• WHAT IS NEEDED: Using the records that appear below, write out exactly the lines from the one with "eciClaim (.statsSet c)" through the one with "s.checkSuits (handleDie k.tok.handle)", keeping both end lines.

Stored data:
"""

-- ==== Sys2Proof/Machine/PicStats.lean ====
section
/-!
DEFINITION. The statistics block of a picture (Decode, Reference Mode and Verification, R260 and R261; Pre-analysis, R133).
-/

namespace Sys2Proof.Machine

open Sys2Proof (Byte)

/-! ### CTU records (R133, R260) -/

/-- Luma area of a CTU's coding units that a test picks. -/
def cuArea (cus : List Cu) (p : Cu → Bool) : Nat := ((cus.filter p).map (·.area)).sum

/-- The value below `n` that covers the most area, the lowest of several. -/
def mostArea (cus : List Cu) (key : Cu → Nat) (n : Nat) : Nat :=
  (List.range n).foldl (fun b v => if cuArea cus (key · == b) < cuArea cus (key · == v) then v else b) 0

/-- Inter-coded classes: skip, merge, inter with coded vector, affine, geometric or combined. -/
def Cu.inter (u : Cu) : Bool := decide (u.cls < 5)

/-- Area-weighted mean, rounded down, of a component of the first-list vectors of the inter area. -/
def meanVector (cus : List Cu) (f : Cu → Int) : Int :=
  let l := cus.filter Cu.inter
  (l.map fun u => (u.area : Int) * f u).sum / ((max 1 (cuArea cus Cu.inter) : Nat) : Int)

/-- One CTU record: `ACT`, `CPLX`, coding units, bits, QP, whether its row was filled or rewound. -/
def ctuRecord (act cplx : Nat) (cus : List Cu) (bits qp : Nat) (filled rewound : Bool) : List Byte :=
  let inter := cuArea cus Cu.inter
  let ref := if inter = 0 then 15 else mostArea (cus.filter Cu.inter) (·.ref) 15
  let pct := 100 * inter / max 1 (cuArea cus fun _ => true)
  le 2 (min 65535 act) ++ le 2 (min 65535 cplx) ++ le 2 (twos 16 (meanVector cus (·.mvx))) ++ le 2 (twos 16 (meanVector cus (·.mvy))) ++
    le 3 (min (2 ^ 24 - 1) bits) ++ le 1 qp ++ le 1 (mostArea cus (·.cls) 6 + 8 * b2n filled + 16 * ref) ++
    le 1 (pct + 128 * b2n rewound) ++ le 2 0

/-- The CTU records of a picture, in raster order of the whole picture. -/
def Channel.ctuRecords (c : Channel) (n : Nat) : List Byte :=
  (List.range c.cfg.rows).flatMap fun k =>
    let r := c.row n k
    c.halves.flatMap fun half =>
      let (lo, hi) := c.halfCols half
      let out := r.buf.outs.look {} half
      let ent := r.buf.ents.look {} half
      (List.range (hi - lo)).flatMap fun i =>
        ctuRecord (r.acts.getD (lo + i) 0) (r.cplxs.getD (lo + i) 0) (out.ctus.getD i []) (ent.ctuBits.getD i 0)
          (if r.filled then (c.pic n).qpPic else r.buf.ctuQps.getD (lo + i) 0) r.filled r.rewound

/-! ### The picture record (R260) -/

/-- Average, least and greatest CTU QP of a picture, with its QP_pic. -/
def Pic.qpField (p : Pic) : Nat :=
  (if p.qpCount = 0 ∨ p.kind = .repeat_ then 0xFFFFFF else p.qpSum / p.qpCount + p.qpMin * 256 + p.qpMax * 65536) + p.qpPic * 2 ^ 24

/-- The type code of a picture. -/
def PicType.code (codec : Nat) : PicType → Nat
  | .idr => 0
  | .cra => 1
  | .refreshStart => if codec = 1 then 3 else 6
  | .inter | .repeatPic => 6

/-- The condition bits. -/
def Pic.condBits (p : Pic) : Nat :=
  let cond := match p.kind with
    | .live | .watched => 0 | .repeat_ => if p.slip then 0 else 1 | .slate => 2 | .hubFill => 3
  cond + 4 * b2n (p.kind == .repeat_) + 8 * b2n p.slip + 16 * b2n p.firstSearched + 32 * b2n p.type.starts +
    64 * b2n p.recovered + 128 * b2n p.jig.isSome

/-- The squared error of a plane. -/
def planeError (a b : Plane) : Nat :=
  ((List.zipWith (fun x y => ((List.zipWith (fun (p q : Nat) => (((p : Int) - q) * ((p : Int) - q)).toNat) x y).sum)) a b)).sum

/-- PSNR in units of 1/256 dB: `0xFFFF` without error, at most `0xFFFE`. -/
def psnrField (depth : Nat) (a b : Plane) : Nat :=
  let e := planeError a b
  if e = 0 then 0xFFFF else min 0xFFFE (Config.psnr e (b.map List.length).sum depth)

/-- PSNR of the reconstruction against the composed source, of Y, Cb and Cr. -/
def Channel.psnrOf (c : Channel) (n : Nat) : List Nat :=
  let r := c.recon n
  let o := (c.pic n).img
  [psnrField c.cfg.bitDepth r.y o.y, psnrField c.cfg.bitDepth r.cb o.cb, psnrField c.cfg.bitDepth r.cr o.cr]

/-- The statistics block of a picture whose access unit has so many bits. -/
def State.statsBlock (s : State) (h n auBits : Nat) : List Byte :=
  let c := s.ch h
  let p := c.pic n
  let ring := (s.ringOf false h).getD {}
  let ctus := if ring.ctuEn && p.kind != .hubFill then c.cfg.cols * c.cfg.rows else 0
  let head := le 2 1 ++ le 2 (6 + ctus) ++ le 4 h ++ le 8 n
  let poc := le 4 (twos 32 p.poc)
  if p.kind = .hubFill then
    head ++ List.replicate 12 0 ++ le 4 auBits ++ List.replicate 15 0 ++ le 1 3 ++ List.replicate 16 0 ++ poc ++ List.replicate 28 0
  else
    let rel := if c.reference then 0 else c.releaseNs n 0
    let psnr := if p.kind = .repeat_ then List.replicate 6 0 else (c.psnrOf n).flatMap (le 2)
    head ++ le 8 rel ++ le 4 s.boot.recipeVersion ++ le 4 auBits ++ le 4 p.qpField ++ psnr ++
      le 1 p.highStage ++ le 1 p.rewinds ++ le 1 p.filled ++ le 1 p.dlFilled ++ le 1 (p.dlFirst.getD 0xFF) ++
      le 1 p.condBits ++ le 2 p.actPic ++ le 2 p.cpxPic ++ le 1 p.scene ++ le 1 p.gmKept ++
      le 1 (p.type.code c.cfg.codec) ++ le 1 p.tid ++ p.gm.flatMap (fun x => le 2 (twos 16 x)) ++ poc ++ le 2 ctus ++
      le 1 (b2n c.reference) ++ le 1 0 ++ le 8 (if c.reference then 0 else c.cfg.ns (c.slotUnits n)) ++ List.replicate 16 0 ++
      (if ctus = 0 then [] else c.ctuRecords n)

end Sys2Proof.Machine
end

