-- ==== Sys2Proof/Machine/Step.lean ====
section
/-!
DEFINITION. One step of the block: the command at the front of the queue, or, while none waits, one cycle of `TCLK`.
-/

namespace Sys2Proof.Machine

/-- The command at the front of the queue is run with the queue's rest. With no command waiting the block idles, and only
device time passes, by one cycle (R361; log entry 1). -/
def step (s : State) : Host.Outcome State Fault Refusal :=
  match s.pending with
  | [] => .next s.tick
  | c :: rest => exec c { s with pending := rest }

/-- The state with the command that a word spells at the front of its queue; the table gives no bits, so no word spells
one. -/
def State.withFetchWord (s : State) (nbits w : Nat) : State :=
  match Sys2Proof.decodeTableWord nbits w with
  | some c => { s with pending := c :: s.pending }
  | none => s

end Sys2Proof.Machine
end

"""
"""

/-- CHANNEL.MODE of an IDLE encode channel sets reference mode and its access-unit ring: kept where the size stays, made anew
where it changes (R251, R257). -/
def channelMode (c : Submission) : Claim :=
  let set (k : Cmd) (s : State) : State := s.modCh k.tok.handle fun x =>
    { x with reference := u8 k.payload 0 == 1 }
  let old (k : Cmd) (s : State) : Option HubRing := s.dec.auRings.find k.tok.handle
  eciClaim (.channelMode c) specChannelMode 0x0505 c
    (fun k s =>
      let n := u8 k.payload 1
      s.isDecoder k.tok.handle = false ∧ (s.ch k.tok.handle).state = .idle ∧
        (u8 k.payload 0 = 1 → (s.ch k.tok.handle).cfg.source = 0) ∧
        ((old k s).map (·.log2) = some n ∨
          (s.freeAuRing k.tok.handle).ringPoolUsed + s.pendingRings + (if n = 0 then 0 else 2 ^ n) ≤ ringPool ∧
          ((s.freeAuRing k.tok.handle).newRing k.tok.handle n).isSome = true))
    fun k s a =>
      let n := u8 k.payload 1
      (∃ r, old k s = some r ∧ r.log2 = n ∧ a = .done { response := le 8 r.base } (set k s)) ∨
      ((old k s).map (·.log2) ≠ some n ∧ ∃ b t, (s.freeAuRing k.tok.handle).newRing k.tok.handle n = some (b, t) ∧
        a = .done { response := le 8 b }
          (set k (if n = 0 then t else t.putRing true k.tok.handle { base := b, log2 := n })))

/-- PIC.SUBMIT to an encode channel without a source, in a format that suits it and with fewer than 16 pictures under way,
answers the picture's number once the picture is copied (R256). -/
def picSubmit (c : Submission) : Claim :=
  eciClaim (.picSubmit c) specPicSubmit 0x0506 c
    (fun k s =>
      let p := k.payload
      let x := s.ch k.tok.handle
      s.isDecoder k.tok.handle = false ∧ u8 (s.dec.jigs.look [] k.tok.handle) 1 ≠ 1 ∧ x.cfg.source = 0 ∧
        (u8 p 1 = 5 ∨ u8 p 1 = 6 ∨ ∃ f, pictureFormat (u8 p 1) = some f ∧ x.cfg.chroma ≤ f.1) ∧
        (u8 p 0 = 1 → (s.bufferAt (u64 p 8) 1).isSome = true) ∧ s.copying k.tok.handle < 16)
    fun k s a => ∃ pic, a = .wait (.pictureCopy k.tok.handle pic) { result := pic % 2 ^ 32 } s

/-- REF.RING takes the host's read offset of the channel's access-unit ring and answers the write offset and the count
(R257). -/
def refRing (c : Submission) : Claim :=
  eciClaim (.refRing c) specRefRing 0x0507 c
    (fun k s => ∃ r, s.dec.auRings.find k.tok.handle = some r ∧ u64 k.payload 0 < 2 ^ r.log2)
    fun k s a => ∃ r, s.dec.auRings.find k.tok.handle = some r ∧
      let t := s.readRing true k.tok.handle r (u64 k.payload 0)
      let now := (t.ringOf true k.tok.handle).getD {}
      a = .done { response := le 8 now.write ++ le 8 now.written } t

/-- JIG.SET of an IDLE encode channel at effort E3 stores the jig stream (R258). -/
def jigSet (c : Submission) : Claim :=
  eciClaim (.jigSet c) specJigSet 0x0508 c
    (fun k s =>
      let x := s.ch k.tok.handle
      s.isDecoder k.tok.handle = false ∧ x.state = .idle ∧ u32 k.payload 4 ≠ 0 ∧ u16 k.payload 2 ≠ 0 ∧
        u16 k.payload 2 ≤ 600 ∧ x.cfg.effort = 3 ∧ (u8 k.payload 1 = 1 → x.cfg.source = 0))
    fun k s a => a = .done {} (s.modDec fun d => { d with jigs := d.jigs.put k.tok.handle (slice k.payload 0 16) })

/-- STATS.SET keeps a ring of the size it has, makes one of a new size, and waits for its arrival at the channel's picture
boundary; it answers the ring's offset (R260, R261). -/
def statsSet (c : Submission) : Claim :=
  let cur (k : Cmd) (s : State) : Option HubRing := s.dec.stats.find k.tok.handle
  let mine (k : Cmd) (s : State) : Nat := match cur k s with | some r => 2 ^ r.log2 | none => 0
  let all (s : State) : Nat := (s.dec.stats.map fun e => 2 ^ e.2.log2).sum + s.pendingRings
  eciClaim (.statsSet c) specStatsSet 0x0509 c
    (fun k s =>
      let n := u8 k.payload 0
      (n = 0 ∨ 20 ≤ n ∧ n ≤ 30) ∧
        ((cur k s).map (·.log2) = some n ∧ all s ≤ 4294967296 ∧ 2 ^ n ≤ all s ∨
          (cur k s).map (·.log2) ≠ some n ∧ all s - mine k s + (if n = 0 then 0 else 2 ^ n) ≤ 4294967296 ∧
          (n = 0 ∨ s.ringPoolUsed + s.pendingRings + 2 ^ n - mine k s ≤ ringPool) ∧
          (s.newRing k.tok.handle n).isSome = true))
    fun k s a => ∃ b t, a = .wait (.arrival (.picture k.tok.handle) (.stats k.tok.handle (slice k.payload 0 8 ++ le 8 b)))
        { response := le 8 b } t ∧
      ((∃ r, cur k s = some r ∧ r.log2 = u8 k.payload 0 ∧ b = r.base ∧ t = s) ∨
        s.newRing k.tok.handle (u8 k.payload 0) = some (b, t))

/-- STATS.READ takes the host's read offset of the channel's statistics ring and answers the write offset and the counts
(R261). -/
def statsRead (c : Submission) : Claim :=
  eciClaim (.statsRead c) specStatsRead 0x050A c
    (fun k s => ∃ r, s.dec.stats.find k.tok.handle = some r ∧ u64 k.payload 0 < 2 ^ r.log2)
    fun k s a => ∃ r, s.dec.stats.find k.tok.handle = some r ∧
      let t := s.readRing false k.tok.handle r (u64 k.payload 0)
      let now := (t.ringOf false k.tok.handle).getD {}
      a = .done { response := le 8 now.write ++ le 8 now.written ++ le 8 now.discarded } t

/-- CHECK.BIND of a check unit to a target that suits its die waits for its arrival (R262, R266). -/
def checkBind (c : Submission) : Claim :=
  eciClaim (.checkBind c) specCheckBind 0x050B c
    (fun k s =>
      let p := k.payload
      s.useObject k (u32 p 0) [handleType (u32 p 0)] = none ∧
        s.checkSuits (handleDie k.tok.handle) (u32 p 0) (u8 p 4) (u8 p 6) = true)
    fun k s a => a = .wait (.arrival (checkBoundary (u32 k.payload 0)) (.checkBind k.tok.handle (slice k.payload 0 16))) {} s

"""

• RESULT OF THIS EXERCISE:
  eciClaim (.statsSet c) specStatsSet 0x0509 c
    (fun k s =>
      let n := u8 k.payload 0
      (n = 0 ∨ 20 ≤ n ∧ n ≤ 30) ∧
        ((cur k s).map (·.log2) = some n ∧ all s ≤ 4294967296 ∧ 2 ^ n ≤ all s ∨
          (cur k s).map (·.log2) ≠ some n ∧ all s - mine k s + (if n = 0 then 0 else 2 ^ n) ≤ 4294967296 ∧
          (n = 0 ∨ s.ringPoolUsed + s.pendingRings + 2 ^ n - mine k s ≤ ringPool) ∧
          (s.newRing k.tok.handle n).isSome = true))
    fun k s a => ∃ b t, a = .wait (.arrival (.picture k.tok.handle) (.stats k.tok.handle (slice k.payload 0 8 ++ le 8 b)))
        { response := le 8 b } t ∧
      ((∃ r, cur k s = some r ∧ r.log2 = u8 k.payload 0 ∧ b = r.base ∧ t = s) ∨
        s.newRing k.tok.handle (u8 k.payload 0) = some (b, t))

/-- STATS.READ takes the host's read offset of the channel's statistics ring and answers the write offset and the counts
(R261). -/
def statsRead (c : Submission) : Claim :=
  eciClaim (.statsRead c) specStatsRead 0x050A c
    (fun k s => ∃ r, s.dec.stats.find k.tok.handle = some r ∧ u64 k.payload 0 < 2 ^ r.log2)
    fun k s a => ∃ r, s.dec.stats.find k.tok.handle = some r ∧
      let t := s.readRing false k.tok.handle r (u64 k.payload 0)
      let now := (t.ringOf false k.tok.handle).getD {}
      a = .done { response := le 8 now.write ++ le 8 now.written ++ le 8 now.discarded } t

/-- CHECK.BIND of a check unit to a target that suits its die waits for its arrival (R262, R266). -/
def checkBind (c : Submission) : Claim :=
  eciClaim (.checkBind c) specCheckBind 0x050B c
    (fun k s =>
      let p := k.payload
      s.useObject k (u32 p 0) [handleType (u32 p 0)] = none ∧
        s.checkSuits (handleDie k.tok.handle) (u32 p 0) (u8 p 4) (u8 p 6) = true)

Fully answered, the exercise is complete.